Enfant tupi guarani, Brésil. Crédit : Filipefrazao – stock.adobe.com Carquois et fléchettes pour sarbacane, culture Tikuna, San Martin de Amacayacu, Colombie. Crédit : Daniel Martin/MHNT © Liliana Brel
Cette exposition semi-permanente s’étend sur 300 mètres carrés avec plus d’une soixantaines d’objets traditionnels – vanneries, poteries… Lors de ce voyage au l’autre bout du monde, le public pourra visiter trois partie bien distinctes lors de cette exposition. La première se consacre sur l’histoire et les origines des peuples amérindiens. Dans un une deuxième salle, le visiteur fait connaissance du savoir-faire ancestral et le rapport d’entretiennent les amérindiens avec l’environnement. Enfin, lors de la troisième partie, un focus est fait sur la Guyane française et les enjeux actuels auxquels est confrontée cette population. Ainsi, comme l’explique le muséum « un choc attend le visiteur dès l’entrée dans la première salle, le plongeant dans l’univers animiste, qui reconnaît une âme, une conscience, à chaque objet du monde matériel (animal, végétal, géologique). » Il ajoute : ‘D’une presse en vannerie, appelée « couleuvre à manioc », surgit en hologramme un anaconda, l’animal qu’elle symbolise. Les mythes des Amérindiens, racontent ainsi souvent comment les divers objets se sont transformés en divers animaux : dans ce cas, l’anaconda qui étouffe ses victimes rappelle la presse à manioc. Cette illustration rappelle que chez ces peuples, toute production, ou savoir-faire, est en lien et fait référence à la cosmogonie amérindienne. Dans leurs mythes, les techniques de fabrication des objets, les motifs qui les décorent, ont été enseignés à un ancêtre ou un héros culturel par une espèce animale. Ainsi, une projection montre également comment un motif observé sur des objets artisanaux est dérivé de l’image d’un papillon ».
Choc des cultures
Dans un court-métrage d’animation, les visiteurs peuvent faire la connaissance de deux personnages, l’un amérindien, l’autre occidental, expliquent leurs deux conceptions de l’univers, l’une animiste, l’autre naturaliste. Cette plongée dans un monde spirituel qui régit la vie des populations de toute l’Amazonie se poursuit par d’étranges petites scènes en ombres chinoises dévoilant des mythes qui expliquent l’origine des plantes cultivées, l’acquisition d’une technique de pêche très particulière ou l’apprentissage de motifs d’ornementation. Le visiteur, entouré d’objets comme des ustensiles de cuisine pour le manioc, des arcs et des flèches, des animaux naturalisés (toucan, singe hurleur…), un nécessaire de tatouage ou différentes coiffes, entre alors concrètement dans la vie de ces peuples de la forêt amazonienne. Dans un monde peuplé d’esprits, de mythes, de dialogues permanents entre l’homme et la nature.

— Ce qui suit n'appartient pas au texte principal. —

-- ==== Sys2Proof/Laws/Events.lean ====
section
/-! SUPPORT. The record that an event leaves, what recording it spares, the safety queue, the registers while time passes,
the parts of a safe state's entry, the bytes of an audit record, and the queue of commands under each command. -/

namespace Sys2Proof.Machine

/-! ## The queue -/

/-- Every command answers a next state and leaves the queue as it is. -/
theorem exec_answers (c : Instr) (s : State) : ∃ e, exec c s = .next ⟨s.pending, e⟩ := by
  cases c <;> exact ⟨_, rfl⟩

/-! ## Reset -/

/-- The memories of the reset state have their canonical form. -/
theorem reset_memories : State.reset.dev.memOk := by
  unfold Dev.memOk
  decide

/-! ## Tables -/

theorem Tab.has_erase_self {α : Type} (t : Tab α) (k : Nat) : Tab.has (Tab.erase k t) k = false := by
  induction t with
  | nil => rfl
  | cons p r ih =>
    obtain ⟨k', v'⟩ := p
    unfold Tab.erase
    split
    · exact ih
    · rename_i h
      simp only [Tab.has, List.any_cons, Bool.or_eq_false_iff] at ih ⊢
      exact ⟨by simpa using h, ih⟩

theorem Tab.has_erase_ne {α : Type} (t : Tab α) (k j : Nat) (h : j ≠ k) : Tab.has (Tab.erase k t) j = Tab.has t j := by
  induction t with
  | nil => rfl
  | cons p r ih =>
    obtain ⟨k', v'⟩ := p
    unfold Tab.erase
    simp only [Tab.has, List.any_cons] at ih ⊢
    split
    · rename_i h'; subst h'
      rw [ih]
      have : (k' == j) = false := by simpa using Ne.symm h
      simp [this]
    · simp only [List.any_cons, ih]

theorem Tab.has_set {α : Type} (t : Tab α) (k j : Nat) (v : α) : Tab.has (Tab.set k v t) j = (k == j || Tab.has t j) := by
  induction t with
  | nil => simp [Tab.set, Tab.has]
  | cons p r ih =>
    obtain ⟨k', v'⟩ := p
    unfold Tab.set
    simp only [Tab.has, List.any_cons] at ih ⊢
    split
    · simp
    · split
      · rename_i h'; subst h'; simp [List.any_cons]
      · rw [List.any_cons, ih, Bool.or_left_comm]

theorem Tab.getD_none {α : Type} (x : α) (t : Tab α) (k : Nat) (h : Tab.has t k = false) : Tab.getD x t k = x := by
  induction t with
  | nil => rfl
  | cons p r ih =>
    obtain ⟨k', v'⟩ := p
    simp only [Tab.has, List.any_cons, Bool.or_eq_false_iff] at h ih
    have : ¬ k' = k := by simpa using h.1
    simp [Tab.getD, this, ih h.2]

/-! ## Events -/

theorem record_logEvent (d : Dev) (cls code src : Nat) (data : List Byte) :
    record d (d.logEvent cls code src data) = ⟨d.now, d.rd RTC_SEC, code, src, cls, data⟩ := by
  unfold record
  rw [Dev.logEvent_log, Tab.getD_set_self]

theorem record_evtC (d : Dev) (cls code src : Nat) (data : List Nat) : record d (d.evtC cls code src data) = eventRec d cls code src data := by
  unfold Dev.evtC
  dsimp only
  split
  · rcases Dev.toSafeq_log (d.logEvent cls code src (dat data)) code with h | ⟨r, h⟩
    · unfold record
      rw [h]
      exact record_logEvent d cls code src (dat data)
    · unfold record
      rw [h, Tab.getD_set_ne _ _ _ _ _ (Dev.head_moves _ _ _ _ _).symm]
      exact record_logEvent d cls code src (dat data)
  · exact record_logEvent _ _ _ _ _

theorem onlyRegs_calm {d e : Dev} (h : d.calm e) : onlyRegs [] d e := fun a _ ha => h.2 a ha

theorem sameMem_calm {d e : Dev} (h : d.calm e) : sameMem d e := by
  rw [h.1]; exact ⟨rfl, rfl, rfl, rfl, rfl, rfl⟩

theorem onlyEvent_evtC (d : Dev) (cls code src : Nat) (data : List Nat) : onlyEvent d (d.evtC cls code src data) cls code src data :=
  ⟨record_evtC _ _ _ _ _, onlyRegs_calm (Dev.calm_evtC _ _ _ _ _), sameMem_calm (Dev.calm_evtC _ _ _ _ _)⟩

theorem isEvtReg_cases (a : Nat) (h : isEvtReg a = true) : ∃ r, regDesc a = some r ∧ r.acc ≠ .cl := by
  simp only [isEvtReg, Bool.or_eq_true, List.any_eq_true, decide_eq_true_eq, List.mem_range] at h
  rcases h with (rfl | rfl) | ⟨t, ht, rfl | rfl⟩
  · exact ⟨_, rfl, by decide⟩
  · exact ⟨_, rfl, by decide⟩
  all_goals
    have : t = 0 ∨ t = 1 ∨ t = 2 ∨ t = 3 := by omega
    rcases this with rfl | rfl | rfl | rfl <;> exact ⟨_, rfl, by decide⟩

theorem Dev.evt_plain (code : Nat) (data : List Nat) (d : Dev) (h : toGaffer (evClass code) code = false) :
    d.evt code data = d.logEvent (evClass code) code srcHw (dat data) := by
  unfold Dev.evt Dev.evtC; dsimp only; rw [h]; rfl

theorem Dev.raiseWhere_rd (d : Dev) (p : Nat → W → Bool) (a : Nat)
    (ha : ∀ k < 4, a ≠ COR_EVPEND0 k ∧ a ≠ COR_EVPEND1 k) : (d.raiseWhere p).rd a = d.rd a := by
  unfold Dev.raiseWhere
  have hc := configLines_lt
  generalize configLines = xs at hc
  induction xs generalizing d with
  | nil => rfl
  | cons x r ih =>
    rw [List.foldl_cons, ih _ (fun y hy => hc y (by simp [hy]))]
    split
    · unfold Dev.raiseLine Dev.putBit
      have := ha x.1 (hc x (by simp))
      split
      · exact Dev.rd_wr_ne _ _ _ _ this.1
      · exact Dev.rd_wr_ne _ _ _ _ this.2
    · rfl

theorem Dev.raiseWhere_gales (d : Dev) (p : Nat → W → Bool) : (d.raiseWhere p).gales = d.gales := by
  unfold Dev.raiseWhere
  generalize configLines = xs
  induction xs generalizing d with
  | nil => rfl
  | cons x r ih =>
    rw [List.foldl_cons, ih]
    split
    · unfold Dev.raiseLine Dev.putBit; split <;> rfl
    · rfl

theorem Dev.raiseWhere_safeq (d : Dev) (p : Nat → W → Bool) : (d.raiseWhere p).safeq = d.safeq := by
  unfold Dev.raiseWhere
  generalize configLines = xs
  induction xs generalizing d with
  | nil => rfl
  | cons x r ih =>
    rw [List.foldl_cons, ih]
    split
    · unfold Dev.raiseLine Dev.putBit; split <;> rfl
    · rfl

/-! ## Time -/

theorem Dev.at_hiLatch (d : Dev) (T : Time) : (d.at T).tk.hiLatch = d.tk.hiLatch := by
  unfold Dev.at Dev.setTime Dev.rtcAdvance
  dsimp only
  repeat' split
  all_goals rfl

theorem Dev.rd_at (d : Dev) (T : Time) (a : Nat) (h : a ≠ RTC_SEC) (h' : a ≠ RTC_SUB) : (d.at T).rd a = d.rd a := by
  unfold Dev.at Dev.setTime Dev.rtcAdvance
  dsimp only
  repeat' split
  all_goals simp [Dev.rd_wr_ne _ _ _ _ h, Dev.rd_wr_ne _ _ _ _ h']

theorem Dev.bit_at (d : Dev) (T : Time) (a i : Nat) (h : a ≠ RTC_SEC) (h' : a ≠ RTC_SUB) : (d.at T).bit a i = d.bit a i := by
  unfold Dev.bit; rw [Dev.rd_at _ _ _ h h']

/-! ## Safe states -/

/-- The event log and the configuration stay, and every register outside `as` reads as before. -/
def Dev.quiet (as : Nat → Bool) (d e : Dev) : Prop := e.log = d.log ∧ e.img = d.img ∧ ∀ a, as a = false → e.rd a = d.rd a

theorem Dev.quiet_trans {as : Nat → Bool} {d e f : Dev} (h : d.quiet as e) (h' : e.quiet as f) : d.quiet as f :=
  ⟨h'.1.trans h.1, h'.2.1.trans h.2.1, fun a ha => (h'.2.2 a ha).trans (h.2.2 a ha)⟩

theorem Dev.quiet_forEach {as : Nat → Bool} (xs : List Nat) (op : Nat → Dev → Dev) (d : Dev) (h : ∀ n ∈ xs, ∀ d : Dev, d.quiet as (op n d)) :
    d.quiet as (d.forEach xs op) := by
  induction xs generalizing d with
  | nil => exact ⟨rfl, rfl, fun _ _ => rfl⟩
  | cons x r ih => exact Dev.quiet_trans (h x (by simp) d) (ih _ (fun n hn => h n (by simp [hn])))

theorem Dev.quiet_wr {as : Nat → Bool} (d : Dev) (a : Nat) (v : W) (h : as a = true) : d.quiet as (d.wr a v) :=
  ⟨rfl, rfl, fun b hb => Dev.rd_wr_ne _ _ _ _ (by rintro rfl; simp [h] at hb)⟩
/-- The windows of the drive units: legs, cascades, power converters and axes. -/
abbrev inDrive (a : Nat) : Bool := 0x40100000 ≤ a && a < 0x40200000

theorem Dev.quiet_refl {as : Nat → Bool} (d : Dev) : d.quiet as d := ⟨rfl, rfl, fun _ _ => rfl⟩

theorem Dev.quiet_whenSome {as : Nat → Bool} {α : Type} (o : Option α) (op : α → Dev → Dev) (d : Dev) (h : ∀ x, o = some x → d.quiet as (op x d)) :
    d.quiet as (d.whenSome o op) := by
  cases o with
  | none => exact ⟨rfl, rfl, fun _ _ => rfl⟩
  | some x => exact h x rfl

theorem Dev.quiet_sendFn (d : Dev) (f : Nat) : d.quiet inDrive (d.sendFn f) := by
  unfold Dev.sendFn Dev.linkSend
  repeat' split
  all_goals exact ⟨rfl, rfl, fun _ _ => rfl⟩

theorem Dev.quiet_legRefresh (d : Dev) (n : Nat) (h : n < 48) : d.quiet inDrive (d.legRefresh n) :=
  Dev.quiet_wr _ _ _ (by unfold inDrive; simp only [LEG_STAT, CEN_CSTAT, CEN_STAT, AXU_STAT, CVU_STAT, AXU_POSSTAT, Bool.and_eq_true, decide_eq_true_eq]; omega)

theorem Dev.quiet_stopCascades (d : Dev) (f : Nat) (h : FuncRec.units (d.funcD f)) : d.quiet inDrive (d.stopCascades f) := by
  unfold Dev.stopCascades
  apply Dev.quiet_forEach
  intro n hn d'
  obtain ⟨c, hc, rfl⟩ := List.mem_map.1 hn
  have h64 := h.2.1 c hc
  have ha : pairOf c.1 < 16 := by unfold pairOf; omega
  have hb : cascOf c.1 < 4 := by unfold cascOf; omega
  refine Dev.quiet_trans (Dev.quiet_trans (Dev.quiet_wr _ _ _ ?_) (Dev.quiet_wr _ _ _ ?_)) (Dev.quiet_wr _ _ _ ?_) <;>
    (unfold inDrive; simp only [LEG_STAT, CEN_CSTAT, CEN_STAT, AXU_STAT, CVU_STAT, AXU_POSSTAT, Bool.and_eq_true, decide_eq_true_eq]; omega)

theorem Dev.quiet_stopUnits (d : Dev) (f : Nat) (h : FuncRec.units (d.funcD f)) : d.quiet inDrive (d.stopUnits f) := by
  unfold Dev.stopUnits
  dsimp only
  have h1 : d.quiet inDrive (d.forEach (d.fnAxus f) (fun u d => (((d.setF (AXU_STAT u) AXU_STAT_ENABLED 0).setF (AXU_STAT u) AXU_STAT_FWD_BUSY 0).setF
      (AXU_STAT u) AXU_STAT_INV_BUSY 0).modAxu u (fun a => { a with invDue := false, committed := false }))) := by
    refine Dev.quiet_forEach _ _ _ ?_
    intro u hu d'
    have hu16 : u < 16 := by
      simp only [Dev.fnAxus, List.mem_append, Option.mem_toList] at hu
      exact h.2.2.1 u hu
    refine Dev.quiet_trans (Dev.quiet_trans (Dev.quiet_wr _ _ _ ?_) (Dev.quiet_wr _ _ _ ?_)) (Dev.quiet_trans (Dev.quiet_wr _ _ _ ?_) ⟨rfl, rfl, fun _ _ => rfl⟩) <;>
      (unfold inDrive; simp only [LEG_STAT, CEN_CSTAT, CEN_STAT, AXU_STAT, CVU_STAT, AXU_POSSTAT, Bool.and_eq_true, decide_eq_true_eq]; omega)
  refine Dev.quiet_trans h1 (Dev.quiet_whenSome _ _ _ ?_)
  · intro u hu
    have hu8 : u < 8 := by
      refine h.2.2.2 u ?_
      rw [← hu]
      unfold Dev.funcD
      rw [h1.2.1]
    refine Dev.quiet_trans (Dev.quiet_wr _ _ _ ?_) ⟨rfl, rfl, fun _ _ => rfl⟩
    unfold inDrive; simp only [LEG_STAT, CEN_CSTAT, CEN_STAT, AXU_STAT, CVU_STAT, AXU_POSSTAT, Bool.and_eq_true, decide_eq_true_eq]; omega

theorem Dev.quiet_modAxu {as : Nat → Bool} (d : Dev) (u : Nat) (g : Axu → Axu) : d.quiet as (d.modAxu u g) := ⟨rfl, rfl, fun _ _ => rfl⟩

theorem Dev.quiet_setF {as : Nat → Bool} (d : Dev) (a : Nat) (f : Fld) (v : Nat) (h : as a = true) : d.quiet as (d.setF a f v) := Dev.quiet_wr _ _ _ h

theorem inDrive_pos (u : Nat) (h : u < 16) : inDrive (AXU_POSSTAT u) = true := by
  unfold inDrive; simp only [AXU_POSSTAT, Bool.and_eq_true, decide_eq_true_eq]; omega

theorem Dev.quiet_posIdle (d : Dev) (f : Nat) (h : FuncRec.units (d.funcD f)) : d.quiet inDrive (d.posIdle f) := by
  unfold Dev.posIdle
  refine Dev.quiet_forEach _ _ _ ?_
  intro u hu d'
  have hu16 : u < 16 := by
    simp only [Dev.fnAxus, List.mem_append, Option.mem_toList] at hu
    exact h.2.2.1 u hu
  split
  · exact Dev.quiet_refl _
  · exact Dev.quiet_trans (Dev.quiet_trans (Dev.quiet_setF _ _ _ _ (inDrive_pos u hu16)) (Dev.quiet_setF _ _ _ _ (inDrive_pos u hu16))) (Dev.quiet_modAxu _ _ _)

theorem Dev.quiet_fld {d e : Dev} (h : d.quiet inDrive e) (a : Nat) (f : Fld) (ha : inDrive a = false) : e.fld a f = d.fld a f := by
  unfold Dev.fld; rw [h.2.2 a ha]

theorem Dev.calm_img {d e : Dev} (h : d.calm e) : e.img = d.img := by rw [h.1]

theorem safe_head (d1 : Dev) (r st cause : Nat) (hs : st < 5) (hc : cause < 65536) :
    let d2 := (((d1.setF r RED_FNSTATE_SAFE 1).setF r RED_FNSTATE_STATE st).setF r RED_FNSTATE_CAUSE cause).setF r RED_FNSTATE_ENABLED 0
    d2.fld r RED_FNSTATE_SAFE = 1 ∧ d2.fld r RED_FNSTATE_STATE = st ∧ d2.fld r RED_FNSTATE_CAUSE = cause ∧
        d2.fld r RED_FNSTATE_ENABLED = 0 ∧ d2.log = d1.log ∧ d2.img = d1.img := by
  refine ⟨?_, ?_, ?_, ?_, rfl, rfl⟩
  · rw [Dev.fld_setF_field _ _ _ _ _ (by decide) (by decide), Dev.fld_setF_field _ _ _ _ _ (by decide) (by decide), Dev.fld_setF_field _ _ _ _ _ (by decide) (by decide), Dev.fld_setF_self _ _ _ _ (by decide)]; rfl
  · rw [Dev.fld_setF_field _ _ _ _ _ (by decide) (by decide), Dev.fld_setF_field _ _ _ _ _ (by decide) (by decide), Dev.fld_setF_self _ _ _ _ (by decide)]
    exact Nat.mod_eq_of_lt (by show st < 8; omega)
  · rw [Dev.fld_setF_field _ _ _ _ _ (by decide) (by decide), Dev.fld_setF_self _ _ _ _ (by decide)]
    exact Nat.mod_eq_of_lt hc
  · rw [Dev.fld_setF_self _ _ _ _ (by decide)]; rfl

theorem safe_tail (d2 : Dev) (r : Nat) (b : Bool) (x : Red) :
    let e : Dev := { (d2.setF r RED_FNSTATE_BRKOFF 0).when b (fun d => d.setF r RED_FNSTATE_LATCHED 1) with red := x }
    e.log = d2.log ∧ e.img = d2.img ∧ ∀ g : Fld, (g.lo + g.wd ≤ 27 ∨ 30 ≤ g.lo) → e.fld r g = d2.fld r g := by
  intro e
  refine ⟨?_, ?_, fun g hg => ?_⟩
  · show (Dev.when _ _ _).log = _
    unfold Dev.when; split <;> rfl
  · show (Dev.when _ _ _).img = _
    unfold Dev.when; split <;> rfl
  · show (Dev.when _ _ _).fld r g = _
    unfold Dev.when
    split
    · rw [Dev.fld_setF_field _ _ _ _ _ (by decide) (by rcases hg with h | h <;> simp only [RED_FNSTATE_LATCHED] <;> omega), Dev.fld_setF_field _ _ _ _ _ (by decide) (by rcases hg with h | h <;> simp only [RED_FNSTATE_BRKOFF] <;> omega)]
    · rw [Dev.fld_setF_field _ _ _ _ _ (by decide) (by rcases hg with h | h <;> simp only [RED_FNSTATE_BRKOFF] <;> omega)]

/-! ## The bytes of an audit record -/

theorem shaBlock_length (h b : List W) (hl : h.length = 8) : (shaBlock h b).length = 8 := by
  have key : ∀ (xs : List (W × W)) (f : List W → W × W → List W), (∀ v x, v.length = 8 → (f v x).length = 8) → ∀ v, v.length = 8 → (xs.foldl f v).length = 8 := by
    intro xs f hf
    induction xs with
    | nil => intro v hv; exact hv
    | cons x r ih => intro v hv; exact ih _ (hf v x hv)
  unfold shaBlock
  dsimp only
  rw [List.length_map, List.length_zip, key _ _ (fun v x hv => rfl) _ hl, hl]; rfl

theorem shaBlocks_length (n : Nat) : ∀ (h ws : List W), h.length = 8 → (shaBlocks n h ws).length = 8 := by
  induction n with
  | zero => intro h ws hl; exact hl
  | succ n ih => intro h ws hl; exact ih _ _ (shaBlock_length _ _ hl)

theorem sha256_length (bs : List Byte) : (sha256 bs).length = 32 := by
  unfold sha256
  dsimp only
  have h8 := shaBlocks_length ((bs ++ [0x80#8] ++ List.replicate ((119 - bs.length % 64) % 64) 0 ++ beBytes 8 (8 * bs.length)).length / 64) shaInit
    (beWords (bs ++ [0x80#8] ++ List.replicate ((119 - bs.length % 64) % 64) 0 ++ beBytes 8 (8 * bs.length))) rfl
  generalize shaBlocks _ _ _ = ws at h8
  have : ∀ ws : List W, (ws.flatMap (fun w => beBytes 4 w.toNat)).length = 4 * ws.length := by
    intro ws
    induction ws with
    | nil => rfl
    | cons w r ih =>
      have hb : (beBytes 4 w.toNat).length = 4 := by simp [beBytes, leBytes_length]
      rw [List.flatMap_cons, List.length_append, ih, List.length_cons, hb]; omega
  rw [this, h8]

theorem Dev.auditBytes_length (d : Dev) (action role port key session target : Nat) (before after : List Byte) :
    (d.auditBytes action role port key session target before after).length = 64 := by
  have h := sha256_length
  unfold Dev.auditBytes
  generalize sha256 = sh at h
  generalize crc32 = cr
  simp only [List.length_append, leBytes_length, sliceB_length, List.length_take]
  rw [h]; rfl

theorem Dev.auditBytes_index (d : Dev) (action role port key session target : Nat) (before after : List Byte) :
    (d.auditBytes action role port key session target before after).take 4 = leBytes 4 d.sec.audHead := by
  unfold Dev.auditBytes
  generalize sha256 = sh
  generalize crc32 = cr
  simp only [List.append_assoc]
  exact List.take_left' (leBytes_length _ _)

end Sys2Proof.Machine
end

Crédit Muséum de Toulouse /Christian NItard Crédit Muséum de Toulouse /Christian NItard
Une maquette à l’échelle d’environ 1/6e d’une maison traditionnelle guyanaise, un « carbet », apparaît soudain aux yeux du visiteur. Des objets en vannerie, des poteries, y côtoient de façon surprenante un écran plat de télévision. À l’extérieur, sur un fil à sécher le linge, pendent des vêtements occidentaux. Choc de deux cultures… Autour de ce carbet sont présentées des images d’objets du quotidien comparant la vie en métropole et en Guyane: lit – hamac, voiture – pirogue, piscine – fleuve, etc. La situation de la Guyane est particulière. Seule terre française, et même européenne, en Amérique du Sud, cette collectivité territoriale est isolée. La concentration de l’administration et des infrastructures sur le littoral contraste avec la situation des populations de l’intérieur, qui déplorent une faible présence des institutions publiques. De fait, si les amérindiens installés sur la côte vivent au contact de la vie à l’occidentale, ceux de la forêt en sont beaucoup plus éloignés. Ainsi, les jeunes de l’intérieur sont obligés de migrer de la forêt vers la côte pour étudier, vivant loin de leurs familles, avec toutes les conséquences d’un déracinement. Pour les enfants, qui ne connaissent que leurs langues natives, amérindiennes, l’entrée à l’école est souvent un échec. Les difficultés rencontrées pour les transports, l’accès aux soins et aux administrations… créent des tensions difficilement supportables pour beaucoup. Ce mal-être sournois frappe le visiteur au travers de témoignages poignants d’Amérindiens ne voulant pas renier leur culture ancestrale: « Être un Amérindien, pour moi, c’est pratiquer « son » amérindien, sa culture, sa tradition. (…) Même en se mettant au moderne, je resterai toujours Amérindien, je garderai toujours ma langue ».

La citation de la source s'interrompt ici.